### PROBLEM STATEMENT:
Every entry that follows should be reproduced exactly.

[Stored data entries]
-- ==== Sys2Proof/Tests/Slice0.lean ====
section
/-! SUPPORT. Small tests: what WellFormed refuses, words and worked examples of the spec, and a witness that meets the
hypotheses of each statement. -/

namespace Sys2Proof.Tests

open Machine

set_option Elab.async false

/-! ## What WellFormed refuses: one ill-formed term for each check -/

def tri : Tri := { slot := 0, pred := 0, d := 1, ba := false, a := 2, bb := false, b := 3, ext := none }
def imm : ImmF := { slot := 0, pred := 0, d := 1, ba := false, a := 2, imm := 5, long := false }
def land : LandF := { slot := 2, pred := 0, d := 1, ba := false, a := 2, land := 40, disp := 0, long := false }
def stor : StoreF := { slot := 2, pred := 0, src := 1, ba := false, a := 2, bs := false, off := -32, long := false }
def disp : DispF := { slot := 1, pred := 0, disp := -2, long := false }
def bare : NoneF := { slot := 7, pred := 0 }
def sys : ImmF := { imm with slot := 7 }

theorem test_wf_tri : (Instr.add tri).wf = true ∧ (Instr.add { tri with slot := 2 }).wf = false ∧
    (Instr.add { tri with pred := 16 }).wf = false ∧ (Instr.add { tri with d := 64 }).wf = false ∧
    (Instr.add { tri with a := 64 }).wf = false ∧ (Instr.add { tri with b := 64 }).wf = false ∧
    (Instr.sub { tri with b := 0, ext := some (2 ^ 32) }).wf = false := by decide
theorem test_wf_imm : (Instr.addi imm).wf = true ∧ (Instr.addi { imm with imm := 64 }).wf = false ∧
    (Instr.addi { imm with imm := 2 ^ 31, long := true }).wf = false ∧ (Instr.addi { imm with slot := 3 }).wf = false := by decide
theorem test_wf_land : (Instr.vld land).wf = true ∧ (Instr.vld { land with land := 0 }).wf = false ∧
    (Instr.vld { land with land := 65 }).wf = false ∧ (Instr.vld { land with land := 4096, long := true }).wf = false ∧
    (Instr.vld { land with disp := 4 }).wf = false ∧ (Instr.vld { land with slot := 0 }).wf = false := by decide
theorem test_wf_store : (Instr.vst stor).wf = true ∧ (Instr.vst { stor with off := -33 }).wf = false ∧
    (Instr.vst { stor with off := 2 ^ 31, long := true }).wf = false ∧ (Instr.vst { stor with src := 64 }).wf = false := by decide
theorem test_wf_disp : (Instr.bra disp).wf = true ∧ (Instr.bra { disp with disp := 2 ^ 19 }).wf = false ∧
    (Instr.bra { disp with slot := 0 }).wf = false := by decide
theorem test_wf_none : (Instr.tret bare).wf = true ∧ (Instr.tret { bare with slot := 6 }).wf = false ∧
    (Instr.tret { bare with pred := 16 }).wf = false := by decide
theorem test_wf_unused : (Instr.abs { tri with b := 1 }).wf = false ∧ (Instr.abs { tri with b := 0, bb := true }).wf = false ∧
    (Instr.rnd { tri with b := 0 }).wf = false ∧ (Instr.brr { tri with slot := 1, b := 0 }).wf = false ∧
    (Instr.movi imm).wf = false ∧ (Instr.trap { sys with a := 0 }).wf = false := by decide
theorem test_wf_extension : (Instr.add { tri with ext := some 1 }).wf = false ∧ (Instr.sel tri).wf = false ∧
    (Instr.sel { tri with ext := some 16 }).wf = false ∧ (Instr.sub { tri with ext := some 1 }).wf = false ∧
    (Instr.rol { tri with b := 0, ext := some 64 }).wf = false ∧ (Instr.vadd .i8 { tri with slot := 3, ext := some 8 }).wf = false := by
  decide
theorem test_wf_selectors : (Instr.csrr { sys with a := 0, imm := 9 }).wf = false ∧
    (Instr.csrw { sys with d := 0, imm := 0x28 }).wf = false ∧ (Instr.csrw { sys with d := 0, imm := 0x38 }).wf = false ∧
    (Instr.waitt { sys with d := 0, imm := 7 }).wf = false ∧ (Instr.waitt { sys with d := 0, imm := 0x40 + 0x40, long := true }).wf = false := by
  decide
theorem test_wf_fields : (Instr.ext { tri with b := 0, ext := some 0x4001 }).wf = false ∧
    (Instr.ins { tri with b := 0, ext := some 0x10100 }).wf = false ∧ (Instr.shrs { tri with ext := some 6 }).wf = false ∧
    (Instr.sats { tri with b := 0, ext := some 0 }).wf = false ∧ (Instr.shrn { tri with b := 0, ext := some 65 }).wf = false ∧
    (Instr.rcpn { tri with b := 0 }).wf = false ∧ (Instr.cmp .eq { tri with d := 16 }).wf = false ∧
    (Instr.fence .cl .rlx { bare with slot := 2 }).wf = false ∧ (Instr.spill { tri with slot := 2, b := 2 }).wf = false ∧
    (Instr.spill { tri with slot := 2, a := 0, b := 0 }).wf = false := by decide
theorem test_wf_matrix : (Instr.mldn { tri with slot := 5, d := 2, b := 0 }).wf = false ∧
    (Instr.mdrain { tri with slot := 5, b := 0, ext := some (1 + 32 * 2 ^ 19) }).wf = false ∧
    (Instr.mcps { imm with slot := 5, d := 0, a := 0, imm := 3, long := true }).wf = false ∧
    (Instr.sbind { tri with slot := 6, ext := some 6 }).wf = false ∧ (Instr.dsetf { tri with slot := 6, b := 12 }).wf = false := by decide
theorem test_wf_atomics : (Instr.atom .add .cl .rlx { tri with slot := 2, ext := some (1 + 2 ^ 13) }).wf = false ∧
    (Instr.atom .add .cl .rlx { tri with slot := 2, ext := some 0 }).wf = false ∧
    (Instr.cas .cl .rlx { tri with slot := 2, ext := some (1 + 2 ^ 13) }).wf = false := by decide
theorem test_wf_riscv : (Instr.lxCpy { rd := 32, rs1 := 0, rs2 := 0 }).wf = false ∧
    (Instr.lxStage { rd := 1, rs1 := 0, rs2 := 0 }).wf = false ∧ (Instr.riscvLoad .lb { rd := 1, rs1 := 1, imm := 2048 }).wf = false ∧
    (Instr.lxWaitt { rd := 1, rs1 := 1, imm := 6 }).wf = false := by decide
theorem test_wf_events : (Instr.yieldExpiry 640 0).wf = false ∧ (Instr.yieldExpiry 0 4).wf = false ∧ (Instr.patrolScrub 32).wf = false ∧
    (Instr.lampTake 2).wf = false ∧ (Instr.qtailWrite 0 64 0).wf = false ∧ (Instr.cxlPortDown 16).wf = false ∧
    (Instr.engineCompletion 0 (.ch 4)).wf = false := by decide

### ANSWER SPACE:
-- ==== Sys2Proof/Tests/Slice0.lean ====
section
/-! SUPPORT. Small tests: what WellFormed refuses, words and worked examples of the spec, and a witness that meets the
hypotheses of each statement. -/

namespace Sys2Proof.Tests

open Machine

set_option Elab.async false

/-! ## What WellFormed refuses: one ill-formed term for each check -/

def tri : Tri := { slot := 0, pred := 0, d := 1, ba := false, a := 2, bb := false, b := 3, ext := none }
def imm : ImmF := { slot := 0, pred := 0, d := 1, ba := false, a := 2, imm := 5, long := false }
def land : LandF := { slot := 2, pred := 0, d := 1, ba := false, a := 2, land := 40, disp := 0, long := false }
def stor : StoreF := { slot := 2, pred := 0, src := 1, ba := false, a := 2, bs := false, off := -32, long := false }
def disp : DispF := { slot := 1, pred := 0, disp := -2, long := false }
def bare : NoneF := { slot := 7, pred := 0 }
def sys : ImmF := { imm with slot := 7 }

theorem test_wf_tri : (Instr.add tri).wf = true ∧ (Instr.add { tri with slot := 2 }).wf = false ∧
    (Instr.add { tri with pred := 16 }).wf = false ∧ (Instr.add { tri with d := 64 }).wf = false ∧
    (Instr.add { tri with a := 64 }).wf = false ∧ (Instr.add { tri with b := 64 }).wf = false ∧
    (Instr.sub { tri with b := 0, ext := some (2 ^ 32) }).wf = false := by decide
theorem test_wf_imm : (Instr.addi imm).wf = true ∧ (Instr.addi { imm with imm := 64 }).wf = false ∧
    (Instr.addi { imm with imm := 2 ^ 31, long := true }).wf = false ∧ (Instr.addi { imm with slot := 3 }).wf = false := by decide
theorem test_wf_land : (Instr.vld land).wf = true ∧ (Instr.vld { land with land := 0 }).wf = false ∧
    (Instr.vld { land with land := 65 }).wf = false ∧ (Instr.vld { land with land := 4096, long := true }).wf = false ∧
    (Instr.vld { land with disp := 4 }).wf = false ∧ (Instr.vld { land with slot := 0 }).wf = false := by decide
theorem test_wf_store : (Instr.vst stor).wf = true ∧ (Instr.vst { stor with off := -33 }).wf = false ∧
    (Instr.vst { stor with off := 2 ^ 31, long := true }).wf = false ∧ (Instr.vst { stor with src := 64 }).wf = false := by decide
theorem test_wf_disp : (Instr.bra disp).wf = true ∧ (Instr.bra { disp with disp := 2 ^ 19 }).wf = false ∧
    (Instr.bra { disp with slot := 0 }).wf = false := by decide
theorem test_wf_none : (Instr.tret bare).wf = true ∧ (Instr.tret { bare with slot := 6 }).wf = false ∧
    (Instr.tret { bare with pred := 16 }).wf = false := by decide
theorem test_wf_unused : (Instr.abs { tri with b := 1 }).wf = false ∧ (Instr.abs { tri with b := 0, bb := true }).wf = false ∧
    (Instr.rnd { tri with b := 0 }).wf = false ∧ (Instr.brr { tri with slot := 1, b := 0 }).wf = false ∧
    (Instr.movi imm).wf = false ∧ (Instr.trap { sys with a := 0 }).wf = false := by decide
theorem test_wf_extension : (Instr.add { tri with ext := some 1 }).wf = false ∧ (Instr.sel tri).wf = false ∧
    (Instr.sel { tri with ext := some 16 }).wf = false ∧ (Instr.sub { tri with ext := some 1 }).wf = false ∧
    (Instr.rol { tri with b := 0, ext := some 64 }).wf = false ∧ (Instr.vadd .i8 { tri with slot := 3, ext := some 8 }).wf = false := by
  decide
theorem test_wf_selectors : (Instr.csrr { sys with a := 0, imm := 9 }).wf = false ∧
    (Instr.csrw { sys with d := 0, imm := 0x28 }).wf = false ∧ (Instr.csrw { sys with d := 0, imm := 0x38 }).wf = false ∧
    (Instr.waitt { sys with d := 0, imm := 7 }).wf = false ∧ (Instr.waitt { sys with d := 0, imm := 0x40 + 0x40, long := true }).wf = false := by
  decide
theorem test_wf_fields : (Instr.ext { tri with b := 0, ext := some 0x4001 }).wf = false ∧
    (Instr.ins { tri with b := 0, ext := some 0x10100 }).wf = false ∧ (Instr.shrs { tri with ext := some 6 }).wf = false ∧
    (Instr.sats { tri with b := 0, ext := some 0 }).wf = false ∧ (Instr.shrn { tri with b := 0, ext := some 65 }).wf = false ∧
    (Instr.rcpn { tri with b := 0 }).wf = false ∧ (Instr.cmp .eq { tri with d := 16 }).wf = false ∧
    (Instr.fence .cl .rlx { bare with slot := 2 }).wf = false ∧ (Instr.spill { tri with slot := 2, b := 2 }).wf = false ∧
    (Instr.spill { tri with slot := 2, a := 0, b := 0 }).wf = false := by decide
theorem test_wf_matrix : (Instr.mldn { tri with slot := 5, d := 2, b := 0 }).wf = false ∧
    (Instr.mdrain { tri with slot := 5, b := 0, ext := some (1 + 32 * 2 ^ 19) }).wf = false ∧
    (Instr.mcps { imm with slot := 5, d := 0, a := 0, imm := 3, long := true }).wf = false ∧
    (Instr.sbind { tri with slot := 6, ext := some 6 }).wf = false ∧ (Instr.dsetf { tri with slot := 6, b := 12 }).wf = false := by decide
theorem test_wf_atomics : (Instr.atom .add .cl .rlx { tri with slot := 2, ext := some (1 + 2 ^ 13) }).wf = false ∧
    (Instr.atom .add .cl .rlx { tri with slot := 2, ext := some 0 }).wf = false ∧
    (Instr.cas .cl .rlx { tri with slot := 2, ext := some (1 + 2 ^ 13) }).wf = false := by decide
theorem test_wf_riscv : (Instr.lxCpy { rd := 32, rs1 := 0, rs2 := 0 }).wf = false ∧
    (Instr.lxStage { rd := 1, rs1 := 0, rs2 := 0 }).wf = false ∧ (Instr.riscvLoad .lb { rd := 1, rs1 := 1, imm := 2048 }).wf = false ∧
    (Instr.lxWaitt { rd := 1, rs1 := 1, imm := 6 }).wf = false := by decide
theorem test_wf_events : (Instr.yieldExpiry 640 0).wf = false ∧ (Instr.yieldExpiry 0 4).wf = false ∧ (Instr.patrolScrub 32).wf = false ∧
    (Instr.lampTake 2).wf = false ∧ (Instr.qtailWrite 0 64 0).wf = false ∧ (Instr.cxlPortDown 16).wf = false ∧
    (Instr.engineCompletion 0 (.ch 4)).wf = false := by decide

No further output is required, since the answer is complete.